The Israeli Ministry of Foreign Affairs reported this Thursday, via social media, that “all the foreign activists” from the latest intercepted flotilla had “been deported from Israel.”
On Wednesday, Albares delivered a diplomatic note (the highest-ranking formal protest document) to the Israeli Foreign Minister, Gideon Saar, demanding the immediate release of the Spanish activists, “illegally detained in international waters (specifically, near Cyprus), where no Israeli agent has any jurisdiction.”
He also urgently summoned the Israeli chargé d’affaires in Madrid, Dana Erlich, to convey his condemnation of the release of a monstrous, inhumane, and disgraceful video showing members of the Global Sumud Flotilla, including the Spanish, being treated unjustly and humiliatingly by Itamar Ben Gvir. Gideon Saar himself described the release of the video as shameful.
Regarding the possibility that Spain might propose European sanctions against this Israeli minister during the upcoming informal meeting of foreign ministers (in the Gymnich format), to be held in Cyprus on May 27 and 28, Albares noted that Spain has already applied similar measures at the national level against Itamar Ben Gvir and the Israeli Finance Minister, the far-right Bezalel Smotrich, who have been banned from entering Spain for many months.

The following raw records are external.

-- ==== Sys2Proof/Machine/Dispatch.lean ====
section
/-! DEFINITION. The dispatch of every command to its meaning. -/
namespace Sys2Proof.Machine
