-- ==== Sys2Proof/Safety.lean ====
section
/-! DEFINITION. The terms the statements are written in: when a command answers a next state, when an access or a ring's
command goes through, and what a command leaves alone. -/
namespace Sys2Proof.Machine

/-! ## Completion -/

/-- A command answers a next state, and that state satisfies `P`. -/
def Completes (i : Instr) (s : State) (P : State → Prop) : Prop := ∃ t, exec i s = .next t ∧ P t

/-! ## What a command leaves alone -/

/-- The parts of the main die, one name for each field of its state. -/
inductive Part where
  | variant
  | regs
  | words
  | lower
  | clocks
  | basjo
  | cam
  | audit
  | burl
  | ports
  | polls
  | rx
  | ended
  | passed
  | groves
  | trunk
  | crown
  | bark
  | slowq
  | decap
  | out
  | roots
  | tap
  | canopy
  | ras
  | sap
  | upd
  | reads
  | draws
  deriving DecidableEq, Repr

/-- Two states of the main die agree on a part. -/
def Part.same (s t : Dev) : Part → Prop
  | .variant => t.variant = s.variant
  | .regs => t.regs = s.regs
  | .words => t.words = s.words
  | .lower => t.lower = s.lower
  | .clocks => t.clocks = s.clocks
  | .basjo => t.basjo = s.basjo
  | .cam => t.cam = s.cam
  | .audit => t.audit = s.audit
  | .burl => t.burl = s.burl
  | .ports => t.ports = s.ports
  | .polls => t.polls = s.polls
  | .rx => t.rx = s.rx
  | .ended => t.ended = s.ended
  | .passed => t.passed = s.passed
  | .groves => t.groves = s.groves
  | .trunk => t.trunk = s.trunk
  | .crown => t.crown = s.crown
  | .bark => t.bark = s.bark
  | .slowq => t.slowq = s.slowq
  | .decap => t.decap = s.decap
  | .out => t.out = s.out
  | .roots => t.roots = s.roots
  | .tap => t.tap = s.tap
  | .canopy => t.canopy = s.canopy
  | .ras => t.ras = s.ras
  | .sap => t.sap = s.sap
  | .upd => t.upd = s.upd
  | .reads => t.reads = s.reads
  | .draws => t.draws = s.draws

/-- Every part of the main die but those named is as it was. -/
def Dev.keeps (s : Dev) (changed : List Part) (t : Dev) : Prop := ∀ p : Part, p ∉ changed → p.same s t

/-- Every part of the main die but those named, the Heartwood die and the queue are as they were. -/
def State.keeps (s : State) (changed : List Part) (t : State) : Prop :=
  s.dev.keeps changed t.dev ∧ t.heart = s.heart ∧ t.pending = s.pending

/-- Every register of the main die but those named reads as it did. -/
def Dev.regsKeep (s : Dev) (written : List Nat) (t : Dev) : Prop := ∀ a, a ∉ written → t.reg a = s.reg a

/-- Every register of the main die outside a run of addresses reads as it did. -/
def Dev.regsKeepOut (s : Dev) (lo hi : Nat) (t : Dev) : Prop := ∀ a, ¬ (lo ≤ a ∧ a < hi) → t.reg a = s.reg a

/-! ## What event records change in the host interface -/

/-- A register of a host port that an event record may change: EVT_UNROUTED_CNT, and the device index and LOST of an
EVT ring (R49, R55, R77). -/
def Basjo.eventReg (b : Basjo) (a : Nat) : Prop :=
  ∃ h r, r < 128 ∧ (a = hostReg h 0x20 ∨ (b.ringType h r = 4 ∧ (a = ringReg h r 0x18 ∨ a = ringReg h r 0x20)))

/-- An octet of host memory that an event record may change: an entry of an EVT ring, or the ring's written-back index. -/
def Basjo.eventByte (b : Basjo) (h addr : Nat) : Prop :=
  ∃ r, r < 128 ∧ b.ringType h r = 4 ∧
    ((∃ idx k, k < 32 ∧ addr = (b.entryAddr h r 32 idx + k) % 2 ^ memWidth h) ∨
     (∃ k, k < 4 ∧ addr = ((b.reg (ringReg h r 8)).toNat + 2 ^ 32 * (b.reg (ringReg h r 0xC)).toNat + k) % 2 ^ memWidth h))

/-- The host interface changed by event records and nothing else: every other register, the MSI-X capability, every ring of
another type and every other octet of host memory are as they were. -/
structure Basjo.eventsOnly (b b' : Basjo) : Prop where
  regs : ∀ a, ¬ b.eventReg a → b'.reg a = b.reg a
  msix : b'.msix = b.msix
  dead : b'.dead = b.dead
  up : b'.up = b.up
  order : b'.order = b.order
  rings : ∀ h r, r < 128 → b.ringType h r ≠ 4 → b'.ring h r = b.ring h r
  mem : ∀ h addr, addr < 2 ^ 64 → ¬ b.eventByte h addr → b'.octet h addr = b.octet h addr

/-- The frame of a command that tells of itself: beside event records and the change log only the named parts and the named
registers of the main die change. -/
structure State.changes (s : State) (parts : List Part) (regs : List Nat) (t : State) : Prop where
  parts : s.keeps (.regs :: .basjo :: .audit :: parts) t
  regs : s.dev.regsKeep regs t.dev
  events : s.dev.basjo.eventsOnly t.dev.basjo

/-- The frame of a write that goes through to a register at `addr`: it is demand for that register's unit (R503), and beside that,
event records and the change log only the named parts and registers of the main die change. -/
structure State.writes (s : State) (addr : Nat) (parts : List Part) (regs : List Nat) (t : State) : Prop where
  frame : s.changes (.clocks :: parts) regs t
  clocks : t.dev.clocks = (s.dev.demand (unitOf addr).1 (unitOf addr).2).clocks

/-- The host interface changed at one ring, at named registers, and by event records, and nowhere else. -/
structure Basjo.ringOnly (b : Basjo) (h r : Nat) (written : List Nat) (b' : Basjo) : Prop where
  regs : ∀ a, ¬ b.eventReg a → a ∉ written → b'.reg a = b.reg a
  rings : ∀ h' r', r' < 128 → b.ringType h' r' ≠ 4 → ¬ (h' = h ∧ r' = r) → b'.ring h' r' = b.ring h' r'
  msix : b'.msix = b.msix
  up : b'.up = b.up
  mem : ∀ h' addr, addr < 2 ^ 64 → ¬ b.eventByte h' addr → b'.octet h' addr = b.octet h' addr

/-- The next `n` descriptors of a host's transmit ring tell the driver DONE and a code (R61): offsets 24 to 31 of each, but where
the ring's written-back index overlies them. -/
def Basjo.told (b : Basjo) (h r n st : Nat) (b' : Basjo) : Prop :=
  ∀ i < n, ∀ k < 8,
    (∀ j < 4, (b.entryAddr h r 32 (b.devIdx h r + BitVec.ofNat 32 i) + 24 + k) % 2 ^ 64 ≠
      ((b.reg (ringReg h r 8)).toNat + 2 ^ 32 * (b.reg (ringReg h r 0xC)).toNat + j) % 2 ^ 64) →
    b'.octet h ((b.entryAddr h r 32 (b.devIdx h r + BitVec.ofNat 32 i) + 24 + k) % 2 ^ 64) = (leBytes 8 (256 + st)).getD k 0

/-- The registers the sleep ballot writes after anything that may turn a vote: its state and votes, the source that turned last and
its time, and CUR_VOTE of every source (R490, R491, R493, R496). -/
def ballotReg (a : Nat) : Bool :=
  [tapReg 0, tapReg 0x10, tapReg 0x14, tapReg 0x20, tapReg 0x24, tapReg 0x34].contains a || (List.range 64).any (fun k => a = srcReg k 0)

/-- The frame of a command that tells of itself and may write the registers a test names. -/
structure State.changesOn (s : State) (parts : List Part) (free : Nat → Bool) (t : State) : Prop where
  parts : s.keeps (.regs :: .basjo :: .audit :: parts) t
  regs : ∀ a, free a = false → t.dev.reg a = s.dev.reg a
  events : s.dev.basjo.eventsOnly t.dev.basjo

/-- The frame of a command that changes no register but those in a run of addresses. -/
structure State.changesIn (s : State) (parts : List Part) (lo hi : Nat) (t : State) : Prop where
  parts : s.keeps (.regs :: .basjo :: .audit :: parts) t
  regs : s.dev.regsKeepOut lo hi t.dev
  events : s.dev.basjo.eventsOnly t.dev.basjo

/-- An octet of a ring's host memory that the completion of its command does not write: it is not among offsets 48 to 63 of the
entry, nor in the written-back index (R55, R68). -/
def Basjo.clear (b : Basjo) (d : CmdDesc) (addr : Nat) : Prop :=
  ∀ k, (k < 16 → addr ≠ (b.entryAddr d.host.val d.ring.val 64 (b.devIdx d.host.val d.ring.val) + 48 + k) % 2 ^ 64) ∧
    (k < 4 → addr ≠ ((b.reg (ringReg d.host.val d.ring.val 8)).toNat + 2 ^ 32 * (b.reg (ringReg d.host.val d.ring.val 0xC)).toNat + k) % 2 ^ 64)

/-- The host interface changed by the completion of a ring's command, and by event records, and nothing else: the ring's
device index has advanced by one and its command has ended (R55, R68). -/
structure Basjo.doneOnly (b : Basjo) (d : CmdDesc) (b' : Basjo) : Prop where
  regs : ∀ a, ¬ b.eventReg a → a ≠ ringReg d.host.val d.ring.val 0x18 → b'.reg a = b.reg a
  idx : b'.devIdx d.host.val d.ring.val = b.devIdx d.host.val d.ring.val + 1
  ended : (b'.ring d.host.val d.ring.val).running = none
  msix : b'.msix = b.msix
  dead : b'.dead = b.dead
  up : b'.up = b.up
  order : b'.order = b.order
  rings : ∀ h r, r < 128 → b.ringType h r ≠ 4 → ¬ (h = d.host.val ∧ r = d.ring.val) → b'.ring h r = b.ring h r
  mem : ∀ h addr, addr < 2 ^ 64 → ¬ b.eventByte h addr → (h = d.host.val → b.clear d addr) → b'.octet h addr = b.octet h addr

/-- A command has written a string of octets to its host's memory: they stand there but where its completion, an event record or
a written-back index overlies them; and no other octet has changed. -/
structure Basjo.wrote (b : Basjo) (d : CmdDesc) (at_ : Nat) (l : List Byte) (b' : Basjo) : Prop where
  regs : ∀ a, ¬ b.eventReg a → a ≠ ringReg d.host.val d.ring.val 0x18 → b'.reg a = b.reg a
  msix : b'.msix = b.msix
  dead : b'.dead = b.dead
  up : b'.up = b.up
  idx : b'.devIdx d.host.val d.ring.val = b.devIdx d.host.val d.ring.val + 1
  ended : (b'.ring d.host.val d.ring.val).running = none
  data : ∀ k, k < l.length → ¬ b.eventByte d.host.val ((at_ + k) % 2 ^ 64) → b.clear d ((at_ + k) % 2 ^ 64) →
    b'.octet d.host.val ((at_ + k) % 2 ^ 64) = l.getD k 0
  rest : ∀ h addr, addr < 2 ^ 64 → ¬ b.eventByte h addr → (h = d.host.val → b.clear d addr ∧ ∀ k, k < l.length → addr ≠ (at_ + k) % 2 ^ 64) →
    b'.octet h addr = b.octet h addr

/-- The driver is answered with a status and two results (R68): they stand at offsets 48 to 63 of the command's entry, but where an
event record or the written-back index overlies them. -/
def Basjo.answers (b : Basjo) (d : CmdDesc) (st x y : Nat) (b' : Basjo) : Prop :=
  ∀ k, k < 16 → ¬ b.eventByte d.host.val ((b.entryAddr d.host.val d.ring.val 64 (b.devIdx d.host.val d.ring.val) + 48 + k) % 2 ^ 64) →
    (∀ j, j < 4 → (b.entryAddr d.host.val d.ring.val 64 (b.devIdx d.host.val d.ring.val) + 48 + k) % 2 ^ 64 ≠
      ((b.reg (ringReg d.host.val d.ring.val 8)).toNat + 2 ^ 32 * (b.reg (ringReg d.host.val d.ring.val 0xC)).toNat + j) % 2 ^ 64) →
    b'.octet d.host.val ((b.entryAddr d.host.val d.ring.val 64 (b.devIdx d.host.val d.ring.val) + 48 + k) % 2 ^ 64) =
      (leBytes 8 (x % 2 ^ 32 * 2 ^ 32 + 256 + st) ++ leBytes 8 y).getD k 0

/-- The frame of a ring's command that completes: beside its completion, event records, the change log and the clock of the
unit it names, only the named parts and the named registers of the main die change. -/
structure State.completes (s : State) (d : CmdDesc) (parts : List Part) (regs : List Nat) (t : State) : Prop where
  parts : s.keeps (.regs :: .basjo :: .audit :: .clocks :: parts) t
  regs : s.dev.regsKeep regs t.dev
  host : s.dev.basjo.doneOnly d t.dev.basjo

However, he expressed confidence in securing similar sanctions at the EU level, a measure which, he noted, requires unanimity. “I believe that, now that we have seen the brutality of that video and the sensitivity it has raised, not only in Spain, where it was already present, but practically in every country in Europe, we will be able to move forward,” he stated. “I was just speaking with my Polish and Italian colleagues while waiting for my turn with the press, and we were discussing it,” he added.